■ What this task involves ■
From the top of the records below down to the line containing "rw [if_pos h2, if_pos", reproduce every line exactly.

▼▼▼

-- ==== Sys2Proof/Laws/Memory.lean ====
section
/-! SUPPORT. The laws of a buffer: read after write, writes leave other addresses alone, the canonical form and the size are kept, what a range read answers. -/

namespace Sys2Proof.Machine

@[simp] theorem Memory.read?_nil (a : Nat) : Memory.read? [] a = none := rfl

/-- Read after one write. -/
theorem Memory.read?_write (m : Memory) (a b : Nat) (x : Byte) :
    (m.write a x).read? b = if b = a then some x else m.read? b := by
  induction m with
  | nil => simp [Memory.write, Memory.read?, eq_comm]
  | cons c r ih =>
    unfold Memory.write
    split
    · simp only [Memory.read?]; split <;> simp_all [eq_comm]
    · split
      · rename_i h; subst h; simp only [Memory.read?]; split <;> simp_all [eq_comm]
      · simp only [Memory.read?, ih]; split <;> split <;> simp_all

@[simp] theorem Memory.read?_write_same (m : Memory) (a : Nat) (x : Byte) :
    (m.write a x).read? a = some x := by simp [Memory.read?_write]

theorem Memory.read?_write_other (m : Memory) {a b : Nat} (x : Byte) (h : b ≠ a) :
    (m.write a x).read? b = m.read? b := by simp [Memory.read?_write, h]

/-- Read after a range write: the written bytes inside, the old ones outside. -/
theorem Memory.read?_writeRange (xs : Bytes) : ∀ (m : Memory) (a b : Nat),
    (m.writeRange a xs).read? b = if a ≤ b ∧ b < a + xs.length then xs[b - a]? else m.read? b := by
  induction xs with
  | nil => intro m a b; rw [if_neg (by simp)]; rfl
  | cons x xs ih =>
    intro m a b
    rw [Memory.writeRange, ih, Memory.read?_write]
    by_cases h : b = a
    · subst h; rw [if_neg (by omega), if_pos rfl, if_pos (by simp only [List.length_cons]; omega)]; simp
    · by_cases h2 : a + 1 ≤ b ∧ b < a + 1 + xs.length
      · have : b - a = (b - (a + 1)) + 1 := by omega
        rw [if_pos h2, if_pos (by simp only [List.length_cons]; omega), this, List.getElem?_cons_succ]
      · rw [if_neg h2, if_neg h, if_neg (by simp only [List.length_cons]; omega)]

theorem Memory.read?_writeRange_inside (m : Memory) (a k : Nat) (xs : Bytes) (h : k < xs.length) :
    (m.writeRange a xs).read? (a + k) = some (byteAt xs k) := by
  rw [Memory.read?_writeRange, if_pos (by omega)]
  simp [byteAt, h]

theorem Memory.read?_writeRange_outside (m : Memory) {a b : Nat} {xs : Bytes}
    (h : ¬ (a ≤ b ∧ b < a + xs.length)) : (m.writeRange a xs).read? b = m.read? b := by
  rw [Memory.read?_writeRange, if_neg h]

/-! ### The canonical form -/

/-- The head of a written buffer is the old head or the written address. -/
theorem Memory.write_wf {m : Memory} (a : Nat) (x : Byte) (h : m.wf = true) : (m.write a x).wf = true := by
  induction m with
  | nil => rfl
  | cons c r ih =>
    unfold Memory.write
    split
    · simp_all [Memory.wf]
    · split
      · rename_i h1 h2
        cases r with
        | nil => rfl
        | cons d r => simp_all [Memory.wf]
      · rename_i h1 h2
        cases r with
        | nil => simp [Memory.write, Memory.wf]; omega
        | cons d r =>
          have hr : Memory.wf (d :: r) = true := by simp_all [Memory.wf]
          have hcd : c.1 < d.1 := by simp_all [Memory.wf]
          have ih' := ih hr
          revert ih'
          unfold Memory.write
          have step : ∀ (e : Host.Cell) (t : Memory), c.1 < e.1 → Memory.wf (e :: t) = true →
              Memory.wf (c :: e :: t) = true := by
            intro e t h1 h2; rw [Memory.wf, h2, Bool.and_true, decide_eq_true_eq]; exact h1
          split
          · exact step _ _ (by simp only; omega)
          · split
            · exact step _ _ (by simp only; omega)
            · exact step _ _ hcd

theorem Memory.write_within {m : Memory} {n a : Nat} (x : Byte) (ha : a < n) (h : m.within n = true) :
    (m.write a x).within n = true := by
  induction m with
  | nil => simpa [Memory.write, Memory.within] using ha
  | cons c r ih =>
    simp only [Memory.within, List.all_cons, Bool.and_eq_true, decide_eq_true_eq] at h ih
    unfold Memory.write
    split
    · simp only [Memory.within, List.all_cons, Bool.and_eq_true, decide_eq_true_eq]; exact ⟨ha, h⟩
    · split
      · simp only [Memory.within, List.all_cons, Bool.and_eq_true, decide_eq_true_eq]; exact ⟨ha, h.2⟩
      · simp only [Memory.within, List.all_cons, Bool.and_eq_true, decide_eq_true_eq]; exact ⟨h.1, ih h.2⟩

theorem Memory.write_ok {m : Memory} {n a : Nat} (x : Byte) (ha : a < n) (h : m.Ok n) : (m.write a x).Ok n :=
  ⟨Memory.write_wf a x h.1, Memory.write_within x ha h.2⟩

/-- A range write inside the size keeps the form and the size. -/
theorem Memory.writeRange_ok (xs : Bytes) : ∀ {m : Memory} {n a : Nat}, a + xs.length ≤ n → m.Ok n → (m.writeRange a xs).Ok n := by
  induction xs with
  | nil => intro m n a _ h; exact h
  | cons x xs ih =>
    intro m n a hl h
    simp only [List.length_cons] at hl
    exact ih (by omega) (Memory.write_ok x (by omega) h)

theorem Memory.ok_nil (n : Nat) : Memory.Ok [] n := ⟨rfl, rfl⟩

/-- A range write keeps the canonical form whatever the addresses. -/
theorem Memory.writeRange_wf (xs : Bytes) : ∀ {m : Memory} {a : Nat}, m.wf = true → (m.writeRange a xs).wf = true := by
  induction xs with
  | nil => intro m a h; exact h
  | cons x xs ih => intro m a h; exact ih (Memory.write_wf a x h)

/-! ### Range reads -/

theorem byteAt_cons_zero (x : Byte) (xs : Bytes) : byteAt (x :: xs) 0 = x := rfl
theorem byteAt_cons_succ (x : Byte) (xs : Bytes) (k : Nat) : byteAt (x :: xs) (k + 1) = byteAt xs k := rfl

/-- A range read answers B exactly when B has the length asked for and each byte is B's. -/
theorem Memory.readRange_eq_ok (m : Memory) : ∀ (n a : Nat) (B : Bytes),
    m.readRange a n = .ok B ↔ B.length = n ∧ ∀ k, k < B.length → m.read? (a + k) = some (byteAt B k) := by
  intro n
  induction n with
  | zero =>
    intro a B
    simp only [Memory.readRange]
    constructor
    · intro h; cases h; simp
    · rintro ⟨h, -⟩; rw [List.length_eq_zero_iff.mp h]
  | succ n ih =>
    intro a B
    unfold Memory.readRange
    cases hr : m.read? a with
    | none =>
      simp only [reduceCtorEq, false_iff]
      rintro ⟨hl, hk⟩
      have := hk 0 (by omega)
      simp [hr] at this
    | some x =>
      simp only
      cases hrr : m.readRange (a + 1) n with
      | error e =>
        simp only [reduceCtorEq, false_iff]
        rintro ⟨hl, hk⟩
        cases B with
        | nil => simp at hl
        | cons y ys =>
          have : m.readRange (a + 1) n = .ok ys := by
            rw [ih]
            refine ⟨by simpa using hl, fun k hk' => ?_⟩
            have := hk (k + 1) (by simpa using hk')
            rw [show a + 1 + k = a + (k + 1) by omega, this, byteAt_cons_succ]
          rw [hrr] at this; cases this
      | ok xs =>
        have hx := (ih (a + 1) xs).mp hrr
        simp only [Except.ok.injEq]
        constructor
        · intro h; subst h
          refine ⟨by simp [hx.1], fun k hk => ?_⟩
          cases k with
          | zero => simpa [byteAt] using hr
          | succ k =>
            have := hx.2 k (by simpa using hk)
            rw [show a + (k + 1) = a + 1 + k by omega, this, byteAt_cons_succ]
        · rintro ⟨hl, hk⟩
          cases B with
          | nil => simp at hl
          | cons y ys =>
            have h0 := hk 0 (by simp)
            simp [hr, byteAt] at h0
            have : m.readRange (a + 1) n = .ok ys := by
              rw [ih]
              refine ⟨by simpa using hl, fun k hk' => ?_⟩
              have := hk (k + 1) (by simpa using hk')
              rw [show a + 1 + k = a + (k + 1) by omega, this, byteAt_cons_succ]
            rw [hrr] at this
            cases this; rw [h0]

theorem Memory.readRange_length {m : Memory} {a n : Nat} {B : Bytes} (h : m.readRange a n = .ok B) : B.length = n :=
  ((m.readRange_eq_ok n a B).mp h).1

/-- What a range write left is what a range read of the same place answers. -/
theorem Memory.readRange_writeRange (m : Memory) (a : Nat) (B : Bytes) :
    (m.writeRange a B).readRange a B.length = .ok B := by
  rw [Memory.readRange_eq_ok]
  exact ⟨rfl, fun k hk => Memory.read?_writeRange_inside m a k B hk⟩

/-- A byte of a state's buffer after the buffer is replaced. -/
theorem State.byte?_setBuf (s : State) (b b' : BufId) (m : Memory) (a : Nat) :
    (s.setBuf b m).byte? b' a = if b' = b then m.read? a else s.byte? b' a := by
  cases b <;> cases b' <;> rfl

end Sys2Proof.Machine
end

▲▲▲

■ Exercise result ■
-- ==== Sys2Proof/Laws/Memory.lean ====
section
/-! SUPPORT. The laws of a buffer: read after write, writes leave other addresses alone, the canonical form and the size are kept, what a range read answers. -/

namespace Sys2Proof.Machine

@[simp] theorem Memory.read?_nil (a : Nat) : Memory.read? [] a = none := rfl

/-- Read after one write. -/
theorem Memory.read?_write (m : Memory) (a b : Nat) (x : Byte) :
    (m.write a x).read? b = if b = a then some x else m.read? b := by
  induction m with
  | nil => simp [Memory.write, Memory.read?, eq_comm]
  | cons c r ih =>
    unfold Memory.write
    split
    · simp only [Memory.read?]; split <;> simp_all [eq_comm]
    · split
      · rename_i h; subst h; simp only [Memory.read?]; split <;> simp_all [eq_comm]
      · simp only [Memory.read?, ih]; split <;> split <;> simp_all

@[simp] theorem Memory.read?_write_same (m : Memory) (a : Nat) (x : Byte) :
    (m.write a x).read? a = some x := by simp [Memory.read?_write]

theorem Memory.read?_write_other (m : Memory) {a b : Nat} (x : Byte) (h : b ≠ a) :
    (m.write a x).read? b = m.read? b := by simp [Memory.read?_write, h]

/-- Read after a range write: the written bytes inside, the old ones outside. -/
theorem Memory.read?_writeRange (xs : Bytes) : ∀ (m : Memory) (a b : Nat),
    (m.writeRange a xs).read? b = if a ≤ b ∧ b < a + xs.length then xs[b - a]? else m.read? b := by
  induction xs with
  | nil => intro m a b; rw [if_neg (by simp)]; rfl
  | cons x xs ih =>
    intro m a b
    rw [Memory.writeRange, ih, Memory.read?_write]
    by_cases h : b = a
    · subst h; rw [if_neg (by omega), if_pos rfl, if_pos (by simp only [List.length_cons]; omega)]; simp
    · by_cases h2 : a + 1 ≤ b ∧ b < a + 1 + xs.length
      · have : b - a = (b - (a + 1)) + 1 := by omega
        rw [if_pos h2, if_pos (by simp only [List.length_cons]; omega), this, List.getElem?_cons_succ]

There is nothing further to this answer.